Compounding matters, the Chicagoan was forced to reconcile a string of injuries that did little other than to serve as a reminder of his shortcomings. Because, in his mind, it was all traceable. That torn-up knee in ’16 gave way to another tear the next season; and even when healthy in ’18, a dopey injury at the hands of a now-former athlete — though completely unrelated — couldn’t help but drudge up painful memories of obstacles previously thought of as conquered. Rau’s career over the course of this soon-to-be past quadrennium began to take on the appearance of a Sisyphean endeavor in which the hill becomes ever steeper.
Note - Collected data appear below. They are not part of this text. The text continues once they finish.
/-- The byte at an offset of a block: of the item that stands there, its bytes in rising order from the address at which it
begins (R168, 12); "bytes ... that belong to no word or field read 0x00" (R131). The channel block is laid out by 12.6. -/
def State.blockByte (s : State) (k offset : Nat) : Byte :=
  if k = 6 then byteOf s.channelBlock offset
  else
    let items := s.statusItems k
    let starts := statusStarts k (items.map List.length) (statusSize k)
    match (starts.zip items).find? fun x => decide (x.1 ≤ offset ∧ offset < x.1 + x.2.length) with
    | some x => byteOf x.2 (offset - x.1)
    | none => 0#8

/-- A byte of the status region: the directory and the blocks it names (R170). Before step 4 of start-up writes it, the region
reads 0x00 (R132). -/
def State.statusByteAt (s : State) (a : Nat) : Byte :=
  if !s.isReady then 0#8
  else if a < 0x0A14 then byteOf (bytes16 (BitVec.ofNat 16 (statusBlock ((a - 0x0A00) / 2)))) (a % 2)
  else
    match (List.range 10).find? fun k => decide (statusBlock k ≤ a ∧ a < statusBlock (k + 1)) with
    | some k => s.blockByte k (a - statusBlock k)
    | none => 0#8

/-! ### The whole memory -/

/-- The byte a READ snapshot finds at a link address below 0x4000 (R131, R135). The unassigned region "reads 0x00". -/
def State.readByte (s : State) (a : Nat) : Byte :=
  if a < 0x0100 then byteOf s.headerBytes a
  else if a < 0x0200 then byteOf (s.slotBytes ⟨(a - 0x0100) / 32 % 8, by omega⟩) (a % 32)
  else if a < 0x0A00 then byteOf (s.cellBytes ⟨(a - 0x0200) / 32 % 64, by omega⟩) (a % 32)
  else if a < 0x0C00 then s.statusByteAt a
  else if a < 0x0D00 then byteOf (s.counterBytes ((a - 0x0C00) / 4)) (a % 4)
  else if a < 0x0E00 then s.historyByte (a - 0x0D00)
  else if a < 0x1000 then 0#8
  else s.mem.read a

end Sys2Proof.Machine
end

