/-- "No counter decreases except through CLEAR COUNTERS naming its group or ALL, or through power-on reset" (R162). -/
def Obligations.CountersNeverDecrease : Prop :=
  ∀ (s t : State) (i : Fin 54), step s = .next t → t.counters.values[i] < s.counters.values[i] →
    (∃ e pg, s.taken = some (.powerOnReset e pg)) ∨ s.taken = some .resetRelease ∨
    ∃ slot group, s.taken = some (.clearCounters slot group) ∧ group.toNat ≤ 6 ∧
      (groupSpan group.toNat).1 ≤ i.val ∧ i.val < (groupSpan group.toNat).1 + (groupSpan group.toNat).2
end

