/-! ### State.setChords -/

@[simp] theorem State.setChords_pending (c : ChordUnit) : (s.setChords c).pending = s.pending := rfl
@[simp] theorem State.setChords_transit (c : ChordUnit) : (s.setChords c).transit = s.transit := rfl
@[simp] theorem State.setChords_clock (c : ChordUnit) : (s.setChords c).clock = s.clock := rfl
@[simp] theorem State.setChords_freeCount (c : ChordUnit) : (s.setChords c).freeCount = s.freeCount := rfl
@[simp] theorem State.setChords_lastRefusal (c : ChordUnit) : (s.setChords c).lastRefusal = s.lastRefusal := rfl
@[simp] theorem State.setChords_partState (c : ChordUnit) : (s.setChords c).partState = s.partState := rfl
@[simp] theorem State.setChords_resetHeld (c : ChordUnit) : (s.setChords c).resetHeld = s.resetHeld := rfl
@[simp] theorem State.setChords_mem (c : ChordUnit) : (s.setChords c).mem = s.mem := rfl
@[simp] theorem State.setChords_nv (c : ChordUnit) : (s.setChords c).nv = s.nv := rfl
@[simp] theorem State.setChords_store (c : ChordUnit) : (s.setChords c).store = s.store := rfl
@[simp] theorem State.setChords_sensors (c : ChordUnit) : (s.setChords c).sensors = s.sensors := rfl
@[simp] theorem State.setChords_zones (c : ChordUnit) : (s.setChords c).zones = s.zones := rfl
@[simp] theorem State.setChords_gate (c : ChordUnit) : (s.setChords c).gate = s.gate := rfl
@[simp] theorem State.setChords_nextPass (c : ChordUnit) : (s.setChords c).nextPass = s.nextPass := rfl
@[simp] theorem State.setChords_budget (c : ChordUnit) : (s.setChords c).budget = s.budget := rfl
@[simp] theorem State.setChords_heaters (c : ChordUnit) : (s.setChords c).heaters = s.heaters := rfl
@[simp] theorem State.setChords_fans (c : ChordUnit) : (s.setChords c).fans = s.fans := rfl
@[simp] theorem State.setChords_sweep (c : ChordUnit) : (s.setChords c).sweep = s.sweep := rfl
@[simp] theorem State.setChords_rails (c : ChordUnit) : (s.setChords c).rails = s.rails := rfl
@[simp] theorem State.setChords_lines (c : ChordUnit) : (s.setChords c).lines = s.lines := rfl
@[simp] theorem State.setChords_channels (c : ChordUnit) : (s.setChords c).channels = s.channels := rfl
@[simp] theorem State.setChords_sup (c : ChordUnit) : (s.setChords c).sup = s.sup := rfl
@[simp] theorem State.setChords_sched (c : ChordUnit) : (s.setChords c).sched = s.sched := rfl
@[simp] theorem State.setChords_keypad (c : ChordUnit) : (s.setChords c).keypad = s.keypad := rfl
@[simp] theorem State.setChords_chords (c : ChordUnit) : (s.setChords c).chords = c := rfl
@[simp] theorem State.setChords_slots (c : ChordUnit) : (s.setChords c).slots = s.slots := rfl
@[simp] theorem State.setChords_pool (c : ChordUnit) : (s.setChords c).pool = s.pool := rfl
@[simp] theorem State.setChords_counters (c : ChordUnit) : (s.setChords c).counters = s.counters := rfl
@[simp] theorem State.setChords_notice (c : ChordUnit) : (s.setChords c).notice = s.notice := rfl
@[simp] theorem State.setChords_link (c : ChordUnit) : (s.setChords c).link = s.link := rfl
@[simp] theorem State.setChords_shown (c : ChordUnit) : (s.setChords c).shown = s.shown := rfl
But inside, he always knew there was a solution, a way to at last heave the rock over the hill.
How It Happened
The 2019 World Championships represented the first shot at Olympic qualification for this season. Rau (who has competed at 87 kg since the ’17 season) went 1-1 in Nur-Sultan, which is to say he came up considerably short of both qualifying or earning a medal. But while a familiar flood of painful feelings once again bubbled to the surface, the hang-time wasn’t as long. Partially due to recognizing the prospect of his competitive mortality, and also due to increasing wisdom pertaining to the patterns of his brainwaves, Rau did not stay down very long. Not even when a shoulder injury endured in the fall scared him out of his wits.
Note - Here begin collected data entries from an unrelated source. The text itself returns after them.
-- ==== Sys2Proof/Laws/Memory.lean ====
section
/-! SUPPORT. The exchange memory: what a byte reads after each operation, and that every operation keeps the canonical
form. -/

namespace Sys2Proof.Machine

open Sys2Proof

/-! ### Reading -/

theorem Memory.read_insert (m : Memory) (a b : Nat) (v : Byte) :
    (m.insert a v).read b = if a = b then v else m.read b := by
  induction m with
  | nil => simp [Memory.insert, Memory.read]
  | cons c t ih =>
    obtain ⟨k, w⟩ := c
    simp only [Memory.insert]
    split
    · next h => subst h; simp only [Memory.read]; split <;> rfl
    · split
      · simp only [Memory.read]
      · next h _ =>
        simp only [Memory.read, ih]
        split <;> split <;> simp_all

theorem Memory.read_filter (m : Memory) (p : Nat → Bool) (b : Nat) :
    Memory.read (m.filter fun c => p c.1) b = if p b then m.read b else Memory.initial b := by
  induction m with
  | nil => simp [Memory.read]
  | cons c t ih =>
    obtain ⟨k, w⟩ := c
    by_cases hk : p k
    · rw [List.filter_cons_of_pos (by simpa using hk)]
      simp only [Memory.read, ih]
      split
      · next h => subst h; simp [hk]
      · rfl
    · rw [List.filter_cons_of_neg (by simpa using hk)]
      simp only [Memory.read, ih]
      split
      · next h =>
        have : k ≠ b := fun e => hk (e ▸ h)
        simp [this]
      · rfl

theorem Memory.read_append (m n : Memory) (b : Nat) :
    Memory.read (m ++ n) b = if b ∈ m.map Prod.fst then m.read b else n.read b := by
  induction m with
  | nil => simp
  | cons c t ih =>
    obtain ⟨k, w⟩ := c
    simp only [List.cons_append, Memory.read, ih, List.map_cons, List.mem_cons]
    by_cases h : k = b
    · simp [h]
    · simp [h, Ne.symm h]

theorem Memory.read_notMem (m : Memory) (b : Nat) (h : b ∉ m.map Prod.fst) : m.read b = Memory.initial b := by
  induction m with
  | nil => rfl
  | cons c t ih =>
    obtain ⟨k, w⟩ := c
    simp only [List.map_cons, List.mem_cons, not_or] at h
    simp [Memory.read, Ne.symm h.1, ih h.2]

theorem Memory.read_write (m : Memory) (a b : Nat) (v : Byte) :
    (m.write a v).read b = if a = b then v else m.read b := by
  unfold Memory.write
  split
  · next h =>
    have := Memory.read_filter m (fun k => decide (k ≠ a)) b
    rw [this]
    by_cases hab : a = b
    · subst hab; simp [h]
    · simp [hab, Ne.symm hab]
  · exact Memory.read_insert m a b v

@[simp] theorem Memory.read_write_same (m : Memory) (a : Nat) (v : Byte) : (m.write a v).read a = v := by
  simp [Memory.read_write]

theorem Memory.read_write_other (m : Memory) {a b : Nat} (h : a ≠ b) (v : Byte) : (m.write a v).read b = m.read b := by
  simp [Memory.read_write, h]

theorem Memory.read_writeBytes (bytes : List Byte) : ∀ (m : Memory) (a b : Nat),
    (m.writeBytes a bytes).read b = if a ≤ b ∧ b < a + bytes.length then bytes.getD (b - a) 0 else m.read b := by
  induction bytes with
  | nil => intro m a b; simp [Memory.writeBytes]
  | cons v t ih =>
    intro m a b
    simp only [Memory.writeBytes, ih, Memory.read_write, List.length_cons]
    by_cases h : a = b
    · subst h; simp
    · by_cases h2 : a + 1 ≤ b ∧ b < a + 1 + t.length
      · rw [if_pos h2, if_pos (by omega), show b - a = (b - (a + 1)) + 1 by omega]; simp
      · rw [if_neg h2, if_neg h, if_neg (by omega)]

theorem Memory.read_writeAll_notMem (l : List (Nat × Byte)) : ∀ (m : Memory) (b : Nat), b ∉ l.map Prod.fst →
    (m.writeAll l).read b = m.read b := by
  induction l with
  | nil => intros; rfl
  | cons c t ih =>
    intro m b h
    obtain ⟨k, w⟩ := c
    simp only [List.map_cons, List.mem_cons, not_or] at h
    rw [Memory.writeAll, ih _ _ h.2, Memory.read_write_other _ (Ne.symm h.1)]

theorem Memory.read_writeAll_mem (l : List (Nat × Byte)) : ∀ (m : Memory) (b : Nat) (v : Byte),
    (l.map Prod.fst).Nodup → (b, v) ∈ l → (m.writeAll l).read b = v := by
  induction l with
  | nil => intro _ _ _ _ h; simp at h
  | cons c t ih =>
    intro m b v hn h
    obtain ⟨k, w⟩ := c
    simp only [List.map_cons, List.nodup_cons] at hn
    rcases List.mem_cons.mp h with h | h
    · obtain ⟨rfl, rfl⟩ := Prod.mk.injEq .. ▸ h
      rw [Memory.writeAll, Memory.read_writeAll_notMem _ _ _ hn.1]; simp
    · exact ih _ _ _ hn.2 h

/-! ### The canonical form -/

theorem Memory.wfFrom_mono (m : Memory) : ∀ {lo lo' : Nat}, lo ≤ lo' → Memory.wfFrom lo' m → Memory.wfFrom lo m := by
  induction m with
  | nil => intros; rfl
  | cons c t _ =>
    intro lo lo' h hw
    obtain ⟨k, w⟩ := c
    simp only [Memory.wfFrom, Bool.and_eq_true, decide_eq_true_eq] at hw ⊢
    exact ⟨⟨⟨by omega, hw.1.1.2⟩, hw.1.2⟩, hw.2⟩

theorem Memory.wfFrom_filter (m : Memory) (p : Host.Cell → Bool) : ∀ {lo : Nat}, Memory.wfFrom lo m →
    Memory.wfFrom lo (m.filter p) := by
  induction m with
  | nil => intro _ h; exact h
  | cons c t ih =>
    intro lo hw
    obtain ⟨k, w⟩ := c
    simp only [Memory.wfFrom, Bool.and_eq_true, decide_eq_true_eq] at hw
    by_cases hp : p (k, w)
    · rw [List.filter_cons_of_pos hp]
      simp only [Memory.wfFrom, Bool.and_eq_true, decide_eq_true_eq]
      exact ⟨hw.1, ih hw.2⟩
    · rw [List.filter_cons_of_neg hp]
      exact Memory.wfFrom_mono _ (by omega) (ih hw.2)

theorem Memory.wfFrom_insert (m : Memory) (a : Nat) (v : Byte) (ha : a < 0x4000) (hv : v ≠ Memory.initial a) :
    ∀ {lo : Nat}, lo ≤ a → Memory.wfFrom lo m → Memory.wfFrom lo (m.insert a v) := by
  induction m with
  | nil => intro lo hlo _; simp [Memory.insert, Memory.wfFrom, hlo, ha, hv]
  | cons c t ih =>
    intro lo hlo hw
    obtain ⟨k, w⟩ := c
    simp only [Memory.wfFrom, Bool.and_eq_true, decide_eq_true_eq] at hw
    simp only [Memory.insert]
    split
    · next h => subst h; simp only [Memory.wfFrom, Bool.and_eq_true, decide_eq_true_eq]; exact ⟨⟨⟨hlo, ha⟩, hv⟩, hw.2⟩
    · split
      · next h _ =>
        simp only [Memory.wfFrom, Bool.and_eq_true, decide_eq_true_eq]
        exact ⟨⟨⟨hlo, ha⟩, hv⟩, ⟨⟨by omega, hw.1.1.2⟩, hw.1.2⟩, hw.2⟩
      · next h1 h2 =>
        simp only [Memory.wfFrom, Bool.and_eq_true, decide_eq_true_eq]
        exact ⟨hw.1, ih (by omega) hw.2⟩

theorem Memory.wf_write (m : Memory) (a : Nat) (v : Byte) (ha : a < 0x4000) (h : m.wf) : (m.write a v).wf := by
  unfold Memory.write
  split
  · exact Memory.wfFrom_filter m _ h
  · next hv => exact Memory.wfFrom_insert m a v ha hv (Nat.zero_le a) h

theorem Memory.wf_writeBytes (bytes : List Byte) : ∀ (m : Memory) (a : Nat), a + bytes.length ≤ 0x4000 → m.wf →
    (m.writeBytes a bytes).wf := by
  induction bytes with
  | nil => intro m a _ h; exact h
  | cons v t ih =>
    intro m a ha h
    simp only [List.length_cons] at ha
    exact ih _ _ (by omega) (Memory.wf_write m a v (by omega) h)

theorem Memory.wf_writeAll (l : List (Nat × Byte)) : ∀ (m : Memory), (∀ c ∈ l, c.1 < 0x4000) → m.wf →
    (m.writeAll l).wf := by
  induction l with
  | nil => intro m _ h; exact h
  | cons c t ih =>
    intro m hl h
    obtain ⟨k, w⟩ := c
    exact ih _ (fun c hc => hl c (List.mem_cons_of_mem _ hc)) (Memory.wf_write m k w (hl (k, w) (by simp)) h)

theorem Memory.wfFrom_iff (m : Memory) : ∀ (lo : Nat), Memory.wfFrom lo m ↔
    (m.map Prod.fst).Pairwise (· < ·) ∧ ∀ c ∈ m, lo ≤ c.1 ∧ c.1 < 0x4000 ∧ c.2 ≠ Memory.initial c.1 := by
  induction m with
  | nil => simp [Memory.wfFrom]
  | cons c t ih =>
    intro lo
    obtain ⟨k, w⟩ := c
    simp only [Memory.wfFrom, Bool.and_eq_true, decide_eq_true_eq, ih, List.map_cons, List.pairwise_cons,
      List.mem_cons, forall_eq_or_imp, List.mem_map, forall_exists_index, and_imp, forall_apply_eq_imp_iff₂]
    constructor
    · rintro ⟨⟨⟨h1, h2⟩, h3⟩, h4, h5⟩
      exact ⟨⟨fun c hc => by have := (h5 c hc).1; omega, h4⟩, ⟨h1, h2, h3⟩,
        fun c hc => ⟨by have := (h5 c hc).1; omega, (h5 c hc).2⟩⟩
    · rintro ⟨⟨h1, h2⟩, ⟨h3, h4, h5⟩, h6⟩
      exact ⟨⟨⟨h3, h4⟩, h5⟩, h2, fun c hc => ⟨h1 c hc, (h6 c hc).2⟩⟩

theorem Memory.wf_loadSettings (m image : Memory) (h : m.wf) (hi : image.imageWf) : (m.loadSettings image).wf := by
  unfold Memory.imageWf at hi
  simp only [Bool.and_eq_true, List.all_eq_true, decide_eq_true_eq] at hi
  obtain ⟨hi, hr⟩ := hi
  unfold Memory.wf at h hi ⊢
  rw [Memory.wfFrom_iff] at h hi ⊢
  unfold Memory.loadSettings
  refine ⟨?_, ?_⟩
  · simp only [List.map_append, List.pairwise_append, List.mem_map, List.mem_filter, List.mem_append,
      forall_exists_index, and_imp, decide_eq_true_eq]
    refine ⟨⟨?_, hi.1, ?_⟩, ?_, ?_⟩
    · exact h.1.sublist (List.Sublist.map _ List.filter_sublist)
    · rintro _ c hc h1 rfl _ d hd rfl; have := (hr d hd).1; omega
    · exact h.1.sublist (List.Sublist.map _ List.filter_sublist)
    · rintro a hx _ d hd h1 rfl
      rcases hx with ⟨c, ⟨hc, h2⟩, rfl⟩ | ⟨c, hc, rfl⟩
      · omega
      · have := (hr c hc).2; omega
  · intro c hc
    simp only [List.mem_append, List.mem_filter] at hc
    rcases hc with (hc | hc) | hc
    · exact h.2 c hc.1
    · exact hi.2 c hc
    · exact h.2 c hc.1

theorem Memory.imageWf_settings (m : Memory) (h : m.wf) : m.settings.imageWf := by
  unfold Memory.imageWf Memory.settings
  simp only [Bool.and_eq_true, List.all_eq_true, decide_eq_true_eq, List.mem_filter]
  exact ⟨Memory.wfFrom_filter m _ h, fun c hc => hc.2⟩

theorem factoryImage_wf : factoryImage.imageWf := by decide +kernel

end Sys2Proof.Machine
end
Rau’s objective from here on out is not the slightest bit unique: to win the Olympic Trials, whenever they are, and to win an Olympic gold medal. But there was one other matter of business Rau strongly desired to settle this year, and when he did, four years of anguish promptly disappeared.
Last Friday in Ottawa, Rau had to come from behind in his very first bout to defeat reigning Pan Am Games gold Luis Avendano Rojas (VEN), a bulrush step-out with :34 remaining responsible for the criteria decision. The next match was the all-important semifinal round, where winners secured Olympic berths for their nations in each of the six weight classes. For the second week in a row, Rau outclassed Lesyan Cousin Otomuro (JAM). When that bout reached its conclusion, Rau did not demonstrably celebrate the sensation of ridding his shoulders from carrying an unnecessary burden for an entire quad. The moment to him was bigger than a self-aggrandizing gesture. How else do you expect someone to react once they finally experience relief?
Rau In His Own Words
Rau has appeared on this platform in the form of numerous interviews, Q&A’s, and articles over the past four years. In doing so, he has never shied away from sharing what ’16 meant to him, and how he hoped to have the chance to right what he always felt was a wrong. Now that he has in fact achieved that particular goal — and has already been interviewed other places — here is a mere sampling of his quotes on this outlet that point to just how big of a deal Friday in Ottawa really was.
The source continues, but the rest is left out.